HAMMOND, Ind. (Legal Newsline) – An Indiana federal judge on Aug. 8 gave a choice to a woman who won a case that alleged the pelvic mesh device made by Johnson & Johnson caused her severe injury. She could submit to a lesser amount of punitive damages or face a new punitive damages trial, the judge ruled.
Judge Philip P. Simon's ruling in favor of Barbara Kaiser is one of thousands of lawsuits J&J and its New Jersey subsidiary Ethicon face over their pelvic implant device, called “Prolift.”
Kaiser sued Johnson & Johnson and Ethicon, a maker of surgical tools and medical closure devices, for the pelvic mesh implant installed into her groin region in January 2009 at the Community Hospital in Munster, Indiana. The device was intended to prop up a sagging bladder.
Instead in September 2011, Kaiser said she learned from her doctor the acute pain she was experiencing in her vaginal area could be caused by the implant.
Prolift is a device made of pre-cut pieces of polypropylene called “Gynecare Gynemesh” manufactured by Ethicon. The mesh has four connecting and securing arms.
On July 13, 2011, the U.S. Food & Drug Administration (FDA) issued a warning about the use of mesh devices that “serious complications associated with surgical mesh for transvaginal repair are not rare.”
The warning further stated it is not clear if transvaginal mesh devices are more effective than traditional non-mesh repairs (sutures) for patients with prolapse conditions, and could subject the patients to greater risk.
Kaiser’s lawsuit of March 28, 2012, alleged mental and physical pain and suffering, permanent injury requiring corrective surgery, financial loss from medical bills and loss of physical relations with her husband and co-plaintiff Anton Kaiser.
The U.S. District Court for the Northern District of Indiana on March 8 awarded the woman $10 million in damages and $25 million in punitive damages after a jury agreed Johnson & Johnson and Ethicon had misled the public about the risks of the mesh implant. The verdict said the companies failed to establish proper safety procedures for removal of the mesh in case of failure and failed to perform adequate research and pre-testing of the device.
The allegations contended the defendants had also provided incomplete, insufficient and misleading training and information on the implantation of the devices to doctors who would install them, to increase sales of the mesh devices.
“Despite defendants’ knowledge of similar catastrophic injuries, complications and conditions caused by their Prolift, the defendants have and continue to manufacture, market and sell the products, while continuing to inadequately warn, label, instruct and disseminate information regarding the product, both prior to and after the marketing and sale of the product implanted into the plaintiff (Kaiser),” the suit read.
Johnson & Johnson contested the verdict and moved to overturn it. The company also sought a new trial or at least a reduction in the damages award.
Judge Simon denied overturning the judgment and a request for a new trial, finding the presentation of the evidence made a judgment in favor of Kaiser reasonable. However, the judge said the punitive damage award had been set too high.
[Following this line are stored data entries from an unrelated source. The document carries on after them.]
theorem sramRead_head (s : State) (a n : Nat) : padTo 64 (s.sramRead a (64 * (n + 1))) = s.sramRead a 64 := by
  refine List.ext_getElem (by simp [State.sramRead, padTo_length]) fun i h1 h2 => ?_
  rw [padTo_length] at h1
  simp only [padTo, List.getElem_take]
  rw [List.getElem_append_left (by simp [State.sramRead]; omega)]
  simp only [State.sramRead, List.getElem_map, List.getElem_range]

/-- Each segment is its 64 bytes of SRAM. -/
theorem segments_sramRead (s : State) {n k : Nat} (a : Nat) (h : k < n) :
    (segments n (s.sramRead a (64 * n)))[k]? = some (s.sramRead (a + 64 * k) 64) := by
  induction n generalizing a k with
  | zero => omega
  | succ n ih =>
    rw [segments]
    cases k with
    | zero => rw [List.getElem?_cons_zero, sramRead_head]; rfl
    | succ k =>
      rw [List.getElem?_cons_succ, sramRead_drop, ih (a + 64) (by omega)]
      exact congrArg (fun x => some (s.sramRead x 64)) (by omega)

/-! ### The end of a sector's erase -/

/-- A state whose next completion finds no erase at the head of the bank. -/
theorem sectorEraseOp_stays {b : Nat} (h : ∀ o a n r, s.bank b ≠ .erase o a n :: r) : sectorEraseOp s b = s := by
  unfold sectorEraseOp
  split
  · next o a n r he => exact absurd he (h o a n r)
  · rfl

/-- A range that a running list reads waits (R585). -/
theorem sectorEraseOp_waits {b n a : Nat} {o : FlashOwner} {r : List FlashOp} (hb : s.bank b = .erase o a n :: r)
    (h : s.cmeHolds (4096 * a) 4096 = true) : sectorEraseOp s b = s := by
  unfold sectorEraseOp
  rw [hb, Nat.mul_comm] at *
  exact if_pos h

theorem sectorEraseOp_worn {b n a : Nat} {r : List FlashOp} (hb : s.bank b = .erase .register a n :: r)
    (h0 : s.cmeHolds (4096 * a) 4096 = false) (h1 : 100000 ≤ s.wear a) :
    sectorEraseOp s b = (s.setBank b r).registerFailed 3 (4096 * a) := by
  have hw : s.worn a = true := decide_eq_true h1
  rw [Nat.mul_comm] at h0
  unfold sectorEraseOp
  rw [hb]
  dsimp only
  rw [if_neg (by simp [h0]), if_pos hw, Nat.mul_comm]
  rfl

theorem not_worn {a : Nat} (h : s.wear a < 100000) : ¬ s.worn a = true := by
  unfold State.worn
  simpa using h

theorem sectorEraseOp_continues {b n a : Nat} {o : FlashOwner} {r : List FlashOp} (hb : s.bank b = .erase o a n :: r)
    (h0 : s.cmeHolds (4096 * a) 4096 = false) (h1 : s.wear a < 100000) (hn : 1 < n) :
    sectorEraseOp s b = (eraseSector s a).setBank b (.erase o (a + 1) (n - 1) :: r) := by
  rw [Nat.mul_comm] at h0
  unfold sectorEraseOp
  rw [hb]
  dsimp only
  rw [if_neg (by simp [h0]), if_neg (not_worn h1), if_pos hn]

theorem sectorEraseOp_ends {b n a : Nat} {o : FlashOwner} {r : List FlashOp} (hb : s.bank b = .erase o a n :: r)
    (h0 : s.cmeHolds (4096 * a) 4096 = false) (h1 : s.wear a < 100000) (hn : n ≤ 1) :
    sectorEraseOp s b = busyFollows (ownerDone (flashDone ((eraseSector s a).setBank b r)) o) := by
  rw [Nat.mul_comm] at h0
  unfold sectorEraseOp
  rw [hb]
  dsimp only
  rw [if_neg (by simp [h0]), if_neg (not_worn h1), if_neg (by omega)]

/-- What an operation's end leaves of flash: all but the recovery's phase. -/
def State.media (s : State) : Flash := { s.flash with rcvPhase := 0 }

theorem media_of_flash (h : t.flash = s.flash) : t.media = s.media := by
  unfold State.media
  rw [h]

theorem media_bank (h : t.media = s.media) (b : Nat) : t.bank b = s.bank b := by
  have hbanks (u : State) : u.bank b = if b = 0 then u.media.bank0 else u.media.bank1 := rfl
  rw [hbanks, hbanks, h]

theorem media_wear (h : t.media = s.media) (k : Nat) : t.wear k = s.wear k := by
  have hwear (u : State) : u.wear k = FMap.get u.media.wear 0 k := rfl
  rw [hwear, hwear, h]

theorem media_flashByte (h : t.media = s.media) (x : Nat) : t.flashByte x = s.flashByte x := by
  have hbytes (u : State) : u.flash.bytes = u.media.bytes := rfl
  have hundef (u : State) : u.flash.undef = u.media.undef := rfl
  exact flashByte_congr (by rw [hbytes, hbytes, h]) (by rw [hundef, hundef, h]) x

theorem flashDone_quiet (s : State) : Quiet (s.wr Reg.FLC_STAT_DONE [] 1) (flashDone s) :=
  hedgeEvent_quiet (.refl _) 0 (by decide)

theorem flashDone_flash (s : State) : (flashDone s).flash = s.flash := (flashDone_quiet s).flash

theorem flashDone_hbm (s : State) : (flashDone s).hbm = s.hbm := (flashDone_quiet s).hbm

theorem flashDone_done (s : State) : (flashDone s).on Reg.FLC_STAT_DONE [] = true :=
  ((flashDone_quiet s).on _ _ (.inr (by decide))).trans (on_wr_self _ _ _ _)

/-- The registers and the recovery learn of an end without a register or a queue changing. -/
theorem ownerDone_shows (s : State) {o : FlashOwner} (ho : o = .register ∨ o = .rcv) :
    (ownerDone s o).regs = s.regs ∧ (ownerDone s o).media = s.media ∧ (ownerDone s o).hbm = s.hbm := by
  unfold ownerDone
  split
  · exact ⟨rfl, rfl, rfl⟩
  · rcases ho with rfl | rfl
    · exact ⟨rfl, rfl, rfl⟩
    · exact ⟨rfl, rfl, rfl⟩

/-- The end of the last operation of the registers or of the recovery: DONE, and of the recovery its phase. -/
theorem ended_shows (s : State) {o : FlashOwner} (ho : o = .register ∨ o = .rcv) :
    (busyFollows (ownerDone (flashDone s) o)).on Reg.FLC_STAT_DONE [] = true ∧
    (busyFollows (ownerDone (flashDone s) o)).media = s.media ∧ (busyFollows (ownerDone (flashDone s) o)).hbm = s.hbm := by
  obtain ⟨hregs, hmedia, hhbm⟩ := ownerDone_shows (flashDone s) ho
  have hdone := flashDone_done s
  have hflash := media_of_flash (flashDone_flash s)
  have hdata := flashDone_hbm s
  generalize flashDone s = u at *
  generalize ownerDone u o = w at *
  have hbusy := busyFollows_onlyRegs w
  refine ⟨?_, (media_of_flash (busyFollows_flash w)).trans (hmedia.trans hflash), ?_⟩
  · unfold State.on
    rw [hbusy.regs _ _ (by decide), rd_congr hregs]
    exact hdone
  · exact (hbusy.part State.hbm (fun _ => rfl)).trans (hhbm.trans hdata)

/-- A bank without operations shows no BUSY at the end of one. -/
theorem ended_idle (s : State) {o : FlashOwner} (ho : o = .register ∨ o = .rcv) (b : Fin 2) (h : s.bank b = []) :
    (busyFollows (ownerDone (flashDone s) o)).on (if b = 0 then Reg.FLC_STAT_BUSY0 else Reg.FLC_STAT_BUSY1) [] = false := by
  obtain ⟨-, hmedia, -⟩ := ownerDone_shows (flashDone s) ho
  refine busyFollows_empty _ b ?_
  rw [media_bank (hmedia.trans (media_of_flash (flashDone_flash s))) b]
  exact h

/-- The last operation of the recovery ends the erase phase. -/
theorem ended_recovery (s : State) (h0 : s.flash.bank0 = []) (h1 : s.flash.bank1 = []) :
    (busyFollows (ownerDone (flashDone s) .rcv)).flash.rcvPhase = 2 := by
  have hnone : (flashDone s).ownsOp .rcv = false := by
    unfold State.ownsOp
    rw [flashDone_flash, h0, h1]
    rfl
  rw [busyFollows_flash]
  generalize flashDone s = u at *
  rw [ownerDone, if_neg (by simp [hnone])]

/-- The banks hold one operation in all, so nothing is left once it is taken. -/
theorem setBank_empty {b : Nat} {x : FlashOp} {r : List FlashOp} (hb : s.bank b = x :: r)
    (h : s.flash.bank0.length + s.flash.bank1.length = 1) :
    (s.setBank b r).flash.bank0 = [] ∧ (s.setBank b r).flash.bank1 = [] := by
  unfold State.bank at hb
  unfold State.setBank
  split
  · next h0 =>
    rw [if_pos h0] at hb
    rw [hb, List.length_cons] at h
    have hr : r = [] := List.eq_nil_of_length_eq_zero (by omega)
    have h1 : s.flash.bank1 = [] := List.eq_nil_of_length_eq_zero (by omega)
    exact ⟨hr, h1⟩
  · next h0 =>
    rw [if_neg h0] at hb
    rw [hb, List.length_cons] at h
    have hr : r = [] := List.eq_nil_of_length_eq_zero (by omega)
    have h0 : s.flash.bank0 = [] := List.eq_nil_of_length_eq_zero (by omega)
    exact ⟨h0, hr⟩

/-- Replacing a queue leaves the bytes and the wear. -/
theorem setBank_flashByte (s : State) (b : Nat) (q : List FlashOp) (x : Nat) : (s.setBank b q).flashByte x = s.flashByte x := by
  rw [setBank_eq]
  rfl

theorem setBank_wear (s : State) (b : Nat) (q : List FlashOp) (k : Nat) : (s.setBank b q).wear k = s.wear k := by
  rw [setBank_eq]
  rfl

theorem setBank_rest (s : State) (b : Nat) (q : List FlashOp) :
    (s.setBank b q).regs = s.regs ∧ (s.setBank b q).hbm = s.hbm := by
  rw [setBank_eq]
  exact ⟨rfl, rfl⟩

/-! ### The end of a segment's programming -/

theorem segmentProgramOp_stays {b : Nat} {v : Bool} (h : ∀ o a d l r, s.bank b ≠ .program o a (d :: l) :: r) :
    segmentProgramOp s b v = s := by
  unfold segmentProgramOp
  split
  · next o a d l r he => exact absurd he (h o a d l r)
  · rfl

section
variable {b a : Nat} {o : FlashOwner} {d : List Byte} {l : List (List Byte)} {r : List FlashOp} {v : Bool}

theorem segmentProgramOp_waits (hb : s.bank b = .program o a (d :: l) :: r) (h : s.cmeHolds a 64 = true) :
    segmentProgramOp s b v = s := by
  unfold segmentProgramOp
  rw [hb]
  exact if_pos h

theorem segmentProgramOp_notBlank (hb : s.bank b = .program .register a (d :: l) :: r) (h0 : s.cmeHolds a 64 = false)
    (h1 : s.blank a = false) : segmentProgramOp s b v = (s.setBank b r).registerFailed 1 a := by
  unfold segmentProgramOp
  rw [hb]
  dsimp only
  rw [if_neg (by simp [h0]), if_pos (by simp [h1])]
  rfl

theorem segmentProgramOp_unverified (hb : s.bank b = .program .register a (d :: l) :: r) (h0 : s.cmeHolds a 64 = false)
    (h1 : s.blank a = true) : segmentProgramOp s b false = ((undefSegment s (a / 64)).setBank b r).registerFailed 2 a := by
  unfold segmentProgramOp
  rw [hb]
  dsimp only
  rw [if_neg (by simp [h0]), if_neg (by simp [h1]), if_pos (by decide)]
  rfl

theorem segmentProgramOp_programs (hb : s.bank b = .program o a (d :: l) :: r) (h0 : s.cmeHolds a 64 = false)
    (h1 : s.blank a = true) : segmentProgramOp s b true = if l.isEmpty then
      busyFollows (ownerDone (flashDone ((programSegment s a d).setBank b r)) o)
      else (programSegment s a d).setBank b (.program o (a + 64) l :: r) := by
  unfold segmentProgramOp
  rw [hb]
  dsimp only
  rw [if_neg (by simp [h0]), if_neg (by simp [h1]), if_neg (by decide)]

end

end

end Sys2Proof.Machine
end

/-! ## Clauses of the flash controller and of the recovery (R78, R570, R571, R588) -/

section
namespace Sys2Proof.Machine

open Host (Outcome)

section
variable {s t : State}

/-! ### Queues -/

theorem queueFlash_flash (s : State) (k : Nat) (op : FlashOp) : (queueFlash s k op).flash =
    if k < 1024 then { s.flash with bank0 := s.flash.bank0 ++ [op] } else { s.flash with bank1 := s.flash.bank1 ++ [op] } := by
  unfold queueFlash
  split <;> rfl

theorem queueFlash_onlyRegs (s : State) (k : Nat) (op : FlashOp) :
    OnlyRegs { s with flash := (queueFlash s k op).flash } (queueFlash s k op)
      [(if k < 1024 then Reg.FLC_STAT_BUSY0 else Reg.FLC_STAT_BUSY1).key []] := by
  unfold queueFlash
  split
  · exact (OnlyRegs.refl _ _).wr _ _ _ (by decide)
  · exact (OnlyRegs.refl _ _).wr _ _ _ (by decide)

theorem queueFlash_busy (s : State) (k : Nat) (op : FlashOp) :
    (queueFlash s k op).on (if k < 1024 then Reg.FLC_STAT_BUSY0 else Reg.FLC_STAT_BUSY1) [] = true := by
  unfold queueFlash
  split
  · exact on_wr_self _ _ _ _
  · exact on_wr_self _ _ _ _

theorem OnlyRegs.mono {ks ks' : List Nat} (h : OnlyRegs s t ks) (hk : ∀ k ∈ ks, k ∈ ks') : OnlyRegs s t ks' :=
  ⟨h.rest, fun f i hi => h.regs f i (fun hm => hi (hk _ hm))⟩

/-- ERASE queues its sectors behind the operations of the bank. -/
theorem flcCtlErase_queues {src : Src} (h : s.mayWrite src = true) (h0 : s.on Reg.PWR_STAT_CUT [] = false)
    (h1 : src = .bench ∨ modelSectors (s.rd Reg.FLC_ERASE_ADDR_SECTOR []) (s.rd Reg.FLC_ERASE_COUNT_SECTORS []) = true) :
    exec (.flcCtlErase src) s = .next (queueFlash s (s.rd Reg.FLC_ERASE_ADDR_SECTOR [])
      (.erase .register (s.rd Reg.FLC_ERASE_ADDR_SECTOR []) (s.rd Reg.FLC_ERASE_COUNT_SECTORS []))) :=
  (exec_flcCtlErase h).trans (congrArg Outcome.next (flcEraseOp_queues h0 h1))

theorem flcCtlErase_low {src : Src} {a n : Nat} (h : exec (.flcCtlErase src) s = .next (queueFlash s a (.erase .register a n)))
    (ha : a < 1024) : ∃ t, exec (.flcCtlErase src) s = .next t ∧
    t.flash = { s.flash with bank0 := s.flash.bank0 ++ [.erase .register a n] } ∧
    t.on Reg.FLC_STAT_BUSY0 [] = true ∧ OnlyRegs { s with flash := t.flash } t [Reg.FLC_STAT_BUSY0.key []] := by
  have hflash := queueFlash_flash s a (.erase .register a n)
  have hbusy := queueFlash_busy s a (.erase .register a n)
  have hregs := queueFlash_onlyRegs s a (.erase .register a n)
  rw [if_pos ha] at hflash hbusy hregs
  exact ⟨_, h, hflash, hbusy, hregs⟩

theorem flcCtlErase_high {src : Src} {a n : Nat} (h : exec (.flcCtlErase src) s = .next (queueFlash s a (.erase .register a n)))
    (ha : 1024 ≤ a) : ∃ t, exec (.flcCtlErase src) s = .next t ∧
    t.flash = { s.flash with bank1 := s.flash.bank1 ++ [.erase .register a n] } ∧
    t.on Reg.FLC_STAT_BUSY1 [] = true ∧ OnlyRegs { s with flash := t.flash } t [Reg.FLC_STAT_BUSY1.key []] := by
  have hflash := queueFlash_flash s a (.erase .register a n)
  have hbusy := queueFlash_busy s a (.erase .register a n)
  have hregs := queueFlash_onlyRegs s a (.erase .register a n)
  rw [if_neg (Nat.not_lt.mpr ha)] at hflash hbusy hregs
  exact ⟨_, h, hflash, hbusy, hregs⟩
Simon said the jury erred in setting a punitive damage amount based on a percentage of J&J’s $70 billion total net worth, rather than the company’s profits selling the Prolift device in Indiana, calculated at a mere $150,000.
He maintained the $25 million punitive amount was 166 times the relevant amount of profits earned by the defendants J&J and Ethicon. Simon ruled instead for a $10 million punitive award.
Kaiser is to decide if she will accept a reduced punitive amount and receive a total $20 million in damages instead of $35 million. If she refuses, the judge will order a new punitive damages trial.
According to a report by the Saunders & Walker law firm on March 13, Johnson & Johnson and Ethicon still face more than 13,000 mesh lawsuits and 55,000 product liability claims across the country. The two companies have lost more than a half-dozen trials with verdicts from $2.16 million to $20 million.